Vern Paxson Honored for Best Paper at USENIC Security Symposium

NOTE: This archived news story is made available as-is. It may contain references to programs, people, and research activities that are no longer active at Berkeley Lab. It may include links to web pages that no longer exist or refer to documents no longer available.

Vern Paxson of the Network Research Group was honored for presenting the best paper at the 7th USENIX Security Symposium held January 26-29, 1998,  in San Antonio, Texas. In his paper entitled “Bro: A System for Detecting Network Intruders in Real-Time,” Vern described the stand-alone system he set up to monitor network traffic into the Lab as a means of stopping security breaches. Because of the sensitive nature of Internet security and the desire of security system providers to protect their products, Vern said there is little information in the open literature about such monitoring systems. Especially sensitive is any discussion of flaws in the security systems. As Vern designed the Lab’s security monitor, he sought out the flaws and corrected for them. “If you know the flaws, you can evade the system,” he said. “It takes an extra level of deviousness to look for these flaws, and I was pretty devious in my thinking as I put our system together.”

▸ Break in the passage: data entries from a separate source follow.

-- ==== Sys2Proof/Machine/Alu.lean ====
section
/-! DEFINITION. IA, IB, SH, IM, CM and UA (R84 to R93, R101): the result of each operation, which lands after the unit's
latency (R16), and the meaning of each row as a bundle of its own. -/

namespace Sys2Proof.Machine

/-- A result joins the pending results of a context (R16). -/
def State.addPend (s : State) (id : CtxId) (p : Pend) : State :=
  s.modCtx id (fun c => { c with us := { c.us with pend := c.us.pend ++ [p] } })

/-- A fixed-latency operation's pending result: a value for each triggered lane (R16). -/
def Trig.pend (t : Trig) (n : Nat) (f : Nat → W64) : Pend :=
  { unit := t.unit, left := fixedLat t.unit, mask := t.mask,
    vals := (List.range n).map (fun l => if t.mask.getLsbD l then f l else 0), carry := none, kdst := 0, excs := [],
    bundle := t.pc, cycle := t.cycle }

/-- An operation of the 32-bit A, B and T of its unit, lane by lane. -/
def lane3 (f : W32 → W32 → W32 → W32) : Start := fun s id t =>
  match s.ctx id with
  | none => s
  | some c =>
    let p := c.us.unit t.unit
    s.addPend id (t.pend c.nlanes (fun l => zx (f (lo32 (p.a.at l)) (lo32 (p.b.at l)) (lo32 (p.held.at l)))))

/-- An operation of A and T. -/
def lane2 (f : W32 → W32 → W32) : Start := lane3 (fun a _ t => f a t)

/-- An operation of T alone. -/
def lane1 (f : W32 → W32) : Start := lane3 (fun _ _ t => f t)

/-- An operation of A, T and the carry latch that changes the latch with its result (R86). -/
def laneCarry (f : W32 → W32 → Bool → W32 × Bool) : Start := fun s id t =>
  match s.ctx id with
  | none => s
  | some c =>
    let p := c.us.unit t.unit
    let r (l : Nat) : W32 × Bool := f (lo32 (p.a.at l)) (lo32 (p.held.at l)) (p.carry.getLsbD l)
    let q := t.pend c.nlanes (fun l => zx (r l).1)
    s.addPend id { q with carry := some (Lanes.of c.nlanes (fun l => t.mask.getLsbD l && (r l).2)) }

/-! ## IA and IB (R85) -/

/-- A signed sum or difference saturated to 32 bits. -/
def satS (x : Int) : W32 := BitVec.ofInt 32 (max (-2147483648) (min 2147483647 x))
/-- The same unsigned. -/
def satN (x : Int) : W32 := BitVec.ofInt 32 (max 0 (min 4294967295 x))

def alAdd (a t : W32) (_ : Bool) : W32 × Bool := (a + t, decide (2 ^ 32 ≤ a.toNat + t.toNat))
def alSub (a t : W32) (_ : Bool) : W32 × Bool := (a - t, decide (a.toNat < t.toNat))
def alAddc (a t : W32) (c : Bool) : W32 × Bool :=
  (BitVec.ofNat 32 (a.toNat + t.toNat + b2n c), decide (2 ^ 32 ≤ a.toNat + t.toNat + b2n c))
def alSubb (a t : W32) (c : Bool) : W32 × Bool :=
  (a - t - BitVec.ofNat 32 (b2n c), decide (a.toNat < t.toNat + b2n c))
def alMinS (a t : W32) : W32 := if a.toInt ≤ t.toInt then a else t
def alMinN (a t : W32) : W32 := if a.toNat ≤ t.toNat then a else t
def alMaxS (a t : W32) : W32 := if t.toInt ≤ a.toInt then a else t
def alMaxN (a t : W32) : W32 := if t.toNat ≤ a.toNat then a else t
def alAbs (t : W32) : W32 := if t.toInt < 0 then -t else t
def alAvgN (a t : W32) : W32 := BitVec.ofNat 32 ((a.toNat + t.toNat + 1) / 2)
def alAbsdN (a t : W32) : W32 := if t.toNat ≤ a.toNat then a - t else t - a

def startAdd : Start := laneCarry alAdd
def startSub : Start := laneCarry alSub
def startRsub : Start := lane2 (fun a t => t - a)
def startNeg : Start := lane1 (fun t => -t)
def startAnd : Start := lane2 (fun a t => a &&& t)
def startOr : Start := lane2 (fun a t => a ||| t)
def startXor : Start := lane2 (fun a t => a ^^^ t)
def startAndn : Start := lane2 (fun a t => a &&& ~~~t)
def startOrn : Start := lane2 (fun a t => a ||| ~~~t)
def startMinS : Start := lane2 alMinS
def startMinN : Start := lane2 alMinN
def startMaxS : Start := lane2 alMaxS
def startMaxN : Start := lane2 alMaxN
def startAbs : Start := lane1 alAbs
def startAddSatS : Start := lane2 (fun a t => satS (a.toInt + t.toInt))
def startAddSatN : Start := lane2 (fun a t => satN ((a.toNat : Int) + t.toNat))
def startSubSatS : Start := lane2 (fun a t => satS (a.toInt - t.toInt))
def startSubSatN : Start := lane2 (fun a t => satN ((a.toNat : Int) - t.toNat))
def startAvgN : Start := lane2 alAvgN
def startAbsdN : Start := lane2 alAbsdN
def startMov : Start := lane1 (fun t => t)
def startAddsh1 : Start := lane2 (fun a t => a + t * 2)
def startAddsh2 : Start := lane2 (fun a t => a + t * 4)
def startAddsh3 : Start := lane2 (fun a t => a + t * 8)
def startAddc : Start := laneCarry alAddc
def startSubb : Start := laneCarry alSubb

/-! ## SH (R87 to R89) -/

/-- The shift amount of shl, shr.n and shr.s (R87). -/
def amt8 (t : W32) : Nat := t.toNat % 256
/-- The amount of a rotation or funnel shift (R87). -/
def amt5 (t : W32) : Nat := t.toNat % 32

/-- The effective length of a bit field (R88). -/
def fieldLen (t : W32) : Nat := min (bits t.toNat 13 8) (min 32 (32 - bits t.toNat 4 0))
def fieldMask (t : W32) : W32 := BitVec.ofNat 32 (2 ^ fieldLen t - 1)
def bfxN (a t : W32) : W32 := (a >>> bits t.toNat 4 0) &&& fieldMask t
def bfxS (a t : W32) : W32 :=
  let v := bfxN a t
  let len := fieldLen t
  if len = 0 then 0 else if v.getLsbD (len - 1) then v - BitVec.ofNat 32 (2 ^ len) else v
def bfi (a b t : W32) : W32 :=
  let pos := bits t.toNat 4 0
  (a &&& ~~~(fieldMask t <<< pos)) ||| ((b &&& fieldMask t) <<< pos)

/-- Leading zero bits; 32 for 0 (R89). -/
def clz (t : W32) : Nat := ((List.range 32).find? (fun i => t.getLsbD (31 - i))).getD 32
/-- Trailing zero bits; 32 for 0 (R89). -/
def ctz (t : W32) : Nat := ((List.range 32).find? (fun i => t.getLsbD i)).getD 32
def popc (t : W32) : Nat := ((List.range 32).filter (fun i => t.getLsbD i)).length
def brev (t : W32) : W32 :=
  (List.range 32).foldl (fun acc i => if t.getLsbD i then acc ||| BitVec.ofNat 32 (2 ^ (31 - i)) else acc) 0
def bswap (t : W32) : W32 :=
  BitVec.ofNat 32 (bits t.toNat 7 0 * 2 ^ 24 + bits t.toNat 15 8 * 2 ^ 16 + bits t.toNat 23 16 * 2 ^ 8 +
    bits t.toNat 31 24)
def fshl (a b t : W32) : W32 := BitVec.ofNat 32 ((a.toNat * 2 ^ 32 + b.toNat) * 2 ^ amt5 t / 2 ^ 32)
def fshr (a b t : W32) : W32 := BitVec.ofNat 32 ((a.toNat * 2 ^ 32 + b.toNat) / 2 ^ amt5 t)

def startShl : Start := lane2 (fun a t => a <<< amt8 t)
def startShrN : Start := lane2 (fun a t => a >>> amt8 t)
def startShrS : Start := lane2 (fun a t => a.sshiftRight (amt8 t))
def startRotl : Start := lane2 (fun a t => a.rotateLeft (amt5 t))
def startRotr : Start := lane2 (fun a t => a.rotateRight (amt5 t))
def startBfxN : Start := lane2 bfxN
def startBfxS : Start := lane2 bfxS
def startBfi : Start := lane3 bfi
def startClz : Start := lane1 (fun t => BitVec.ofNat 32 (clz t))
def startCtz : Start := lane1 (fun t => BitVec.ofNat 32 (ctz t))
def startPopc : Start := lane1 (fun t => BitVec.ofNat 32 (popc t))
def startBrev : Start := lane1 brev
def startBswap : Start := lane1 bswap
def startFshl : Start := lane3 fshl
def startFshr : Start := lane3 fshr
def startPklo : Start := lane2 (fun a t => (t <<< 16) ||| (a &&& 0xFFFF))
def startPkhi : Start := lane2 (fun a t => (t &&& 0xFFFF0000) ||| (a >>> 16))
def startSext8 : Start := lane1 (fun t => (t.truncate 8).signExtend 32)
def startSext16 : Start := lane1 (fun t => (t.truncate 16).signExtend 32)
def startZext8 : Start := lane1 (fun t => t &&& 0xFF)
def startZext16 : Start := lane1 (fun t => t &&& 0xFFFF)

/-! ## IM (R90) -/

def byteS (x : W32) (j : Nat) : Int := (x.extractLsb' (8 * j) 8).toInt
def byteN (x : W32) (j : Nat) : Int := (x.extractLsb' (8 * j) 8).toNat
def halfS (x : W32) (j : Nat) : Int := (x.extractLsb' (16 * j) 16).toInt

def startMulLo : Start := lane2 (fun a t => a * t)
def startMulHiS : Start := lane2 (fun a t => (BitVec.ofInt 64 (a.toInt * t.toInt)).extractLsb' 32 32)
def startMulHiN : Start := lane2 (fun a t => BitVec.ofNat 32 (a.toNat * t.toNat / 2 ^ 32))
def startMadLo : Start := lane3 (fun a b t => a * b + t)
def startDot4S8 : Start := lane3 (fun a b t => BitVec.ofInt 32 (t.toInt + byteS a 0 * byteS b 0 + byteS a 1 * byteS b 1 +
  byteS a 2 * byteS b 2 + byteS a 3 * byteS b 3))
def startDot4N8 : Start := lane3 (fun a b t => BitVec.ofInt 32 ((t.toNat : Int) + byteN a 0 * byteN b 0 +
  byteN a 1 * byteN b 1 + byteN a 2 * byteN b 2 + byteN a 3 * byteN b 3))
def startDot2S16 : Start := lane3 (fun a b t => BitVec.ofInt 32 (t.toInt + halfS a 0 * halfS b 0 + halfS a 1 * halfS b 1))

/-! ## CM (R91 to R93) -/

/-- A compare: its bit goes to predicate KDST at the issue of the next bundle (R92). -/
def laneCm (kdst : BitVec 3) (f : W32 → W32 → Bool) : Start := fun s id t =>
  match s.ctx id with
  | none => s
  | some c =>
    let p := c.us.unit t.unit
    s.addPend id { t.pend c.nlanes (fun l => b2w (f (lo32 (p.a.at l)) (lo32 (p.held.at l)))) with kdst := kdst }

/-- Whether a pair of FP32 values is unordered (R91). -/
def unord (a t : W32) : Bool := (Fmt.f32.decode a.toNat).isNan || (Fmt.f32.decode t.toNat).isNan
/-- FP32 order of a pair that is ordered: -0 equals +0 and subnormals keep their values (R91). -/
def fEq (a t : W32) : Bool := (Fmt.f32.decode a.toNat).eqv (Fmt.f32.decode t.toNat)
/-- Less, with -0 equal to +0. -/
def fLt (a t : W32) : Bool := (Fmt.f32.decode a.toNat).lt (Fmt.f32.decode t.toNat) && !fEq a t

/-- A relation under KIND: 0 signed, 1 unsigned, 2 ordered, 3 unordered or the relation (R91). -/
def relKind (kind : BitVec 2) (sg un : W32 → W32 → Bool) (fl : W32 → W32 → Bool) (a t : W32) : Bool :=
  match kind.toNat with
  | 0 => sg a t
  | 1 => un a t
  | 2 => !unord a t && fl a t
  | _ => unord a t || fl a t

def ltS (a t : W32) : Bool := decide (a.toInt < t.toInt)
def ltN (a t : W32) : Bool := decide (a.toNat < t.toNat)
def cmpLt (kind : BitVec 2) (a t : W32) : Bool := relKind kind ltS ltN fLt a t
def cmpLe (kind : BitVec 2) (a t : W32) : Bool :=
  relKind kind (fun a t => !ltS t a) (fun a t => !ltN t a) (fun a t => fLt a t || fEq a t) a t
def cmpGt (kind : BitVec 2) (a t : W32) : Bool :=
  relKind kind (fun a t => ltS t a) (fun a t => ltN t a) (fun a t => fLt t a) a t
def cmpGe (kind : BitVec 2) (a t : W32) : Bool :=
  relKind kind (fun a t => !ltS a t) (fun a t => !ltN a t) (fun a t => fLt t a || fEq a t) a t

def startCmpEq (k : BitVec 3) : Start := laneCm k (fun a t => a == t)
def startKset (k : BitVec 3) : Start := laneCm k (fun _ t => t != 0)
def startCmpEqFo (k : BitVec 3) : Start := laneCm k (fun a t => !unord a t && fEq a t)
def startCmpEqFu (k : BitVec 3) : Start := laneCm k (fun a t => unord a t || fEq a t)
def startCmpNe (k : BitVec 3) : Start := laneCm k (fun a t => a != t)
def startCmpNeFo (k : BitVec 3) : Start := laneCm k (fun a t => !unord a t && !fEq a t)
def startCmpNeFu (k : BitVec 3) : Start := laneCm k (fun a t => unord a t || !fEq a t)
def startCmpLt (kind : BitVec 2) (k : BitVec 3) : Start := laneCm k (cmpLt kind)
def startCmpLe (kind : BitVec 2) (k : BitVec 3) : Start := laneCm k (cmpLe kind)
def startCmpGt (kind : BitVec 2) (k : BitVec 3) : Start := laneCm k (cmpGt kind)
def startCmpGe (kind : BitVec 2) (k : BitVec 3) : Start := laneCm k (cmpGe kind)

The Lab’s system, call “Bro” in a reference to George Orwell’s ever-watching Big Brother, is a layered system that seeks out certain types of network traffic. The first layer is a general packet filter, which decide which data packets should be examined. The second layer is an “event engine,” which takes the first-level packets and pieces them together into “events,” such as the beginning or end of a connection. The next layer looks for application level events, such as an FTP (file transfer protocol), or search for a user name. Above that is a policy layers, which has special scripts which are invoked for certain events. Should the various layers detect information amounting to an attempted security breach, the system notifies computer security people in real time.

Bro has been running continuously, monitoring network traffic at the Lab since April 1996. In that time, it has detected 85 formal security incidents, some of which have resulted in law enforcement action. When such incidents are found, the Lab also notifies DOE’s Computer Incident Advisory Center (CIAC) at Lawrence Livermore and the Computer Emergency Response Team at WHERE for follow-up as appropriate.

Stu Loken, director of the Information and Computing Sciences Division, said “This recognition of Vern’s outstanding work by others in the computer security field again demonstrates the valuable contributions of the Network Research Group. Working behind the scenes in a field that truly benefits all users of the Internet, this group has helped make scientific networking the successful tool that it is today.”